Pembahasan khusus terkait JETP di ranah parlemen masih minim, khususnya di Komisi VII DPR RI yang menuaungi pembahasan energi, riset dan inovasi, serta industri. Saat ini pembahasan mengenai Rancangan Undang-Undang Energi Baru dan Terbarukan (RUU EBT) menjadi agenda terdekat bukan regulasi untuk JETP.

“Obrolan terkait JETP secara masif memang pernah ada sekitar bulan Februari 2023, setelah Sekretariat JETP dibentuk. Tapi tidak lama kemudian, pembahasannya redup dan menghilang seperti ramai diawal saja namun tidak ada tindak lanjutnya kembali.” ungkap Bravitasari Nafthalia, Tenaga Ahli Fraksi Partai Demokrat.

Muhammad Sigit Cahyono, Tenaga Ahli Fraksi Partai Keadilan Sejahtera (PKS) mengatakan, implementasi transisi energi yang bermula energi fosil dan peralihan ke energi terbarukan memiliki dampak terhadap ekonomi, sosial dan lingkungan yang ada. Oleh karena itu, koordinasi dari berbagai pemangku kepentingan sangat diperlukan sehingga dapat mendorong adanya regulasi JETP. Jika bisa regulasi tersebut disetujui menjadi Undang-Undang, tidak hanya di tingkat Peraturan Pemerintah saja.

Dampak sosial dari gambaran transisi energi yang berkeadilan masih sangat tertinggal, khususnya dalam hal ketenagakerjaan yang dirasakan langsung oleh masyarakat. Peta jalan ketenagakerjaan dalam implementasi JETP masih belum ada kejelasan. Terlihat dari tidak adanya keterlibatan langsung oleh para pekerja hingga serikat buruh. Hal ini diungkapkan oleh perwakilan partai buruh.

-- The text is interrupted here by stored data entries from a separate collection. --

@[simp] theorem State.setMsix_pending (s : State) (f : Nat) (x : Msix) : (s.setMsix f x).pending = s.pending := rfl
@[simp] theorem State.setMsix_free (s : State) (f : Nat) (x : Msix) : (s.setMsix f x).free = s.free := rfl
@[simp] theorem State.setMsix_out (s : State) (f : Nat) (x : Msix) : (s.setMsix f x).out = s.out := rfl
@[simp] theorem State.setMsix_die (s : State) (f : Nat) (x : Msix) : (s.setMsix f x).die = s.die := rfl
@[simp] theorem State.setMsix_flds (s : State) (f : Nat) (x : Msix) : (s.setMsix f x).flds = s.flds := rfl
@[simp] theorem State.setMsix_objs (s : State) (f : Nat) (x : Msix) : (s.setMsix f x).objs = s.objs := rfl
@[simp] theorem State.setMsix_doms (s : State) (f : Nat) (x : Msix) : (s.setMsix f x).doms = s.doms := rfl
@[simp] theorem State.setMsix_staged (s : State) (f : Nat) (x : Msix) : (s.setMsix f x).staged = s.staged := rfl
@[simp] theorem State.setMsix_latched (s : State) (f : Nat) (x : Msix) : (s.setMsix f x).latched = s.latched := rfl
@[simp] theorem State.setMsix_mem (s : State) (f : Nat) (x : Msix) : (s.setMsix f x).mem = s.mem := rfl
@[simp] theorem State.setMsix_weft (s : State) (f : Nat) (x : Msix) : (s.setMsix f x).weft = s.weft := rfl
@[simp] theorem State.setMsix_protect (s : State) (f : Nat) (x : Msix) : (s.setMsix f x).protect = s.protect := rfl
@[simp] theorem State.setMsix_tb (s : State) (f : Nat) (x : Msix) : (s.setMsix f x).tb = s.tb := rfl
@[simp] theorem State.setMsix_engines (s : State) (f : Nat) (x : Msix) : (s.setMsix f x).engines = s.engines := rfl
@[simp] theorem State.setMsix_gussets (s : State) (f : Nat) (x : Msix) : (s.setMsix f x).gussets = s.gussets := rfl
@[simp] theorem State.setMsix_engineEvents (s : State) (f : Nat) (x : Msix) : (s.setMsix f x).engineEvents = s.engineEvents := rfl
@[simp] theorem State.setMsix_sh (s : State) (f : Nat) (x : Msix) : (s.setMsix f x).sh = s.sh := rfl
@[simp] theorem State.setMsix_hem (s : State) (f : Nat) (x : Msix) : (s.setMsix f x).hem = s.hem := rfl
@[simp] theorem State.setMsix_lanes (s : State) (f : Nat) (x : Msix) : (s.setMsix f x).lanes = s.lanes := rfl
@[simp] theorem State.setMsix_fh (s : State) (f : Nat) (x : Msix) : (s.setMsix f x).fh = s.fh := rfl
@[simp] theorem State.setMsix_seam (s : State) (f : Nat) (x : Msix) : (s.setMsix f x).seam = s.seam := rfl
@[simp] theorem State.setMsix_dram (s : State) (f : Nat) (x : Msix) : (s.setMsix f x).dram = s.dram := rfl
@[simp] theorem State.setMsix_dramPorts (s : State) (f : Nat) (x : Msix) : (s.setMsix f x).dramPorts = s.dramPorts := rfl
@[simp] theorem State.setMsix_dma (s : State) (f : Nat) (x : Msix) : (s.setMsix f x).dma = s.dma := rfl
@[simp] theorem State.setMsix_patches (s : State) (f : Nat) (x : Msix) : (s.setMsix f x).patches = s.patches := rfl
@[simp] theorem State.setMsix_scrub (s : State) (f : Nat) (x : Msix) : (s.setMsix f x).scrub = s.scrub := rfl
@[simp] theorem State.setMsix_keys (s : State) (f : Nat) (x : Msix) : (s.setMsix f x).keys = s.keys := rfl
@[simp] theorem State.setMsix_pm (s : State) (f : Nat) (x : Msix) : (s.setMsix f x).pm = s.pm := rfl
@[simp] theorem State.setMsix_measures (s : State) (f : Nat) (x : Msix) : (s.setMsix f x).measures = s.measures := rfl
@[simp] theorem State.setMsix_changes (s : State) (f : Nat) (x : Msix) : (s.setMsix f x).changes = s.changes := rfl
@[simp] theorem State.setMsix_rws (s : State) (f : Nat) (x : Msix) : (s.setMsix f x).rws = s.rws := rfl
@[simp] theorem State.setMsix_health (s : State) (f : Nat) (x : Msix) : (s.setMsix f x).health = s.health := rfl
@[simp] theorem State.setMsix_boot (s : State) (f : Nat) (x : Msix) : (s.setMsix f x).boot = s.boot := rfl
@[simp] theorem State.setMsix_sessions (s : State) (f : Nat) (x : Msix) : (s.setMsix f x).sessions = s.sessions := rfl
@[simp] theorem State.setMsix_relays (s : State) (f : Nat) (x : Msix) : (s.setMsix f x).relays = s.relays := rfl
@[simp] theorem State.setMsix_mb (s : State) (f : Nat) (x : Msix) : (s.setMsix f x).mb = s.mb := rfl
@[simp] theorem State.setMsix_thermal (s : State) (f : Nat) (x : Msix) : (s.setMsix f x).thermal = s.thermal := rfl
@[simp] theorem State.setMsix_jtag (s : State) (f : Nat) (x : Msix) : (s.setMsix f x).jtag = s.jtag := rfl

@[simp] theorem State.setMbSlot_pending (s : State) (k : Nat) (x : MbSlot) : (s.setMbSlot k x).pending = s.pending := rfl
@[simp] theorem State.setMbSlot_free (s : State) (k : Nat) (x : MbSlot) : (s.setMbSlot k x).free = s.free := rfl
@[simp] theorem State.setMbSlot_out (s : State) (k : Nat) (x : MbSlot) : (s.setMbSlot k x).out = s.out := rfl
@[simp] theorem State.setMbSlot_die (s : State) (k : Nat) (x : MbSlot) : (s.setMbSlot k x).die = s.die := rfl
@[simp] theorem State.setMbSlot_flds (s : State) (k : Nat) (x : MbSlot) : (s.setMbSlot k x).flds = s.flds := rfl
@[simp] theorem State.setMbSlot_objs (s : State) (k : Nat) (x : MbSlot) : (s.setMbSlot k x).objs = s.objs := rfl
@[simp] theorem State.setMbSlot_doms (s : State) (k : Nat) (x : MbSlot) : (s.setMbSlot k x).doms = s.doms := rfl
@[simp] theorem State.setMbSlot_staged (s : State) (k : Nat) (x : MbSlot) : (s.setMbSlot k x).staged = s.staged := rfl
@[simp] theorem State.setMbSlot_latched (s : State) (k : Nat) (x : MbSlot) : (s.setMbSlot k x).latched = s.latched := rfl
@[simp] theorem State.setMbSlot_mem (s : State) (k : Nat) (x : MbSlot) : (s.setMbSlot k x).mem = s.mem := rfl
@[simp] theorem State.setMbSlot_weft (s : State) (k : Nat) (x : MbSlot) : (s.setMbSlot k x).weft = s.weft := rfl
@[simp] theorem State.setMbSlot_protect (s : State) (k : Nat) (x : MbSlot) : (s.setMbSlot k x).protect = s.protect := rfl
@[simp] theorem State.setMbSlot_host (s : State) (k : Nat) (x : MbSlot) : (s.setMbSlot k x).host = s.host := rfl
@[simp] theorem State.setMbSlot_tb (s : State) (k : Nat) (x : MbSlot) : (s.setMbSlot k x).tb = s.tb := rfl
@[simp] theorem State.setMbSlot_engines (s : State) (k : Nat) (x : MbSlot) : (s.setMbSlot k x).engines = s.engines := rfl
@[simp] theorem State.setMbSlot_gussets (s : State) (k : Nat) (x : MbSlot) : (s.setMbSlot k x).gussets = s.gussets := rfl
@[simp] theorem State.setMbSlot_engineEvents (s : State) (k : Nat) (x : MbSlot) : (s.setMbSlot k x).engineEvents = s.engineEvents := rfl
@[simp] theorem State.setMbSlot_sh (s : State) (k : Nat) (x : MbSlot) : (s.setMbSlot k x).sh = s.sh := rfl
@[simp] theorem State.setMbSlot_hem (s : State) (k : Nat) (x : MbSlot) : (s.setMbSlot k x).hem = s.hem := rfl
@[simp] theorem State.setMbSlot_lanes (s : State) (k : Nat) (x : MbSlot) : (s.setMbSlot k x).lanes = s.lanes := rfl
@[simp] theorem State.setMbSlot_fh (s : State) (k : Nat) (x : MbSlot) : (s.setMbSlot k x).fh = s.fh := rfl
@[simp] theorem State.setMbSlot_seam (s : State) (k : Nat) (x : MbSlot) : (s.setMbSlot k x).seam = s.seam := rfl
@[simp] theorem State.setMbSlot_dram (s : State) (k : Nat) (x : MbSlot) : (s.setMbSlot k x).dram = s.dram := rfl
@[simp] theorem State.setMbSlot_dramPorts (s : State) (k : Nat) (x : MbSlot) : (s.setMbSlot k x).dramPorts = s.dramPorts := rfl
@[simp] theorem State.setMbSlot_dma (s : State) (k : Nat) (x : MbSlot) : (s.setMbSlot k x).dma = s.dma := rfl
@[simp] theorem State.setMbSlot_patches (s : State) (k : Nat) (x : MbSlot) : (s.setMbSlot k x).patches = s.patches := rfl
@[simp] theorem State.setMbSlot_scrub (s : State) (k : Nat) (x : MbSlot) : (s.setMbSlot k x).scrub = s.scrub := rfl
@[simp] theorem State.setMbSlot_keys (s : State) (k : Nat) (x : MbSlot) : (s.setMbSlot k x).keys = s.keys := rfl
@[simp] theorem State.setMbSlot_pm (s : State) (k : Nat) (x : MbSlot) : (s.setMbSlot k x).pm = s.pm := rfl
@[simp] theorem State.setMbSlot_measures (s : State) (k : Nat) (x : MbSlot) : (s.setMbSlot k x).measures = s.measures := rfl
@[simp] theorem State.setMbSlot_changes (s : State) (k : Nat) (x : MbSlot) : (s.setMbSlot k x).changes = s.changes := rfl
@[simp] theorem State.setMbSlot_rws (s : State) (k : Nat) (x : MbSlot) : (s.setMbSlot k x).rws = s.rws := rfl
@[simp] theorem State.setMbSlot_health (s : State) (k : Nat) (x : MbSlot) : (s.setMbSlot k x).health = s.health := rfl
@[simp] theorem State.setMbSlot_boot (s : State) (k : Nat) (x : MbSlot) : (s.setMbSlot k x).boot = s.boot := rfl
@[simp] theorem State.setMbSlot_sessions (s : State) (k : Nat) (x : MbSlot) : (s.setMbSlot k x).sessions = s.sessions := rfl
@[simp] theorem State.setMbSlot_relays (s : State) (k : Nat) (x : MbSlot) : (s.setMbSlot k x).relays = s.relays := rfl
@[simp] theorem State.setMbSlot_thermal (s : State) (k : Nat) (x : MbSlot) : (s.setMbSlot k x).thermal = s.thermal := rfl
@[simp] theorem State.setMbSlot_jtag (s : State) (k : Nat) (x : MbSlot) : (s.setMbSlot k x).jtag = s.jtag := rfl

“Upaya Indonesia dalam mencapai Net Zerro Emition perlu kita dorong, namun jangan sampai lupa dampaknya untuk masyarakat seperti para pekerja, buruh,UMKM sekitar, bahkan penduduk setempat. Sebenarnya kami tidak mengetahui terkait JETP maupun dokumen-dokumennya,” ujar Mohammad Yahya, anggota Partai Buruh.

Pernyataan tersebut diperkuat dengan temuan survei opini publik terkait JETP dalam Policy Brief yang disusun oleh Agung Budiono, lebih dari 1.245 orang responden secara nasional, terdapat 76% masyarakat Indonesia tidak mengetahui keberadaan JETP. Hal ini menunjukkan gambaran bahwa JETP belum terlalu dipahami oleh masyarakat luas dan cenderung elitis dan teknokratis.

Dari berbagai kendala tersebut Agung mengungkapkan, pemerintah perlu menerapkan prinsip good governance yaitu adanya keterbukaan, transparansi, partisipasi serta inklusifitas seperti membentuk platform informasi kordinasi yang memungkinkan seluruh terkait JETP dapat diakses oleh lebih banyak pihak agar dapat memberikan masukan ke dalam proses penyusunan, perencanaan, implementasi. . . , pemantauan serta evaluasi JETP.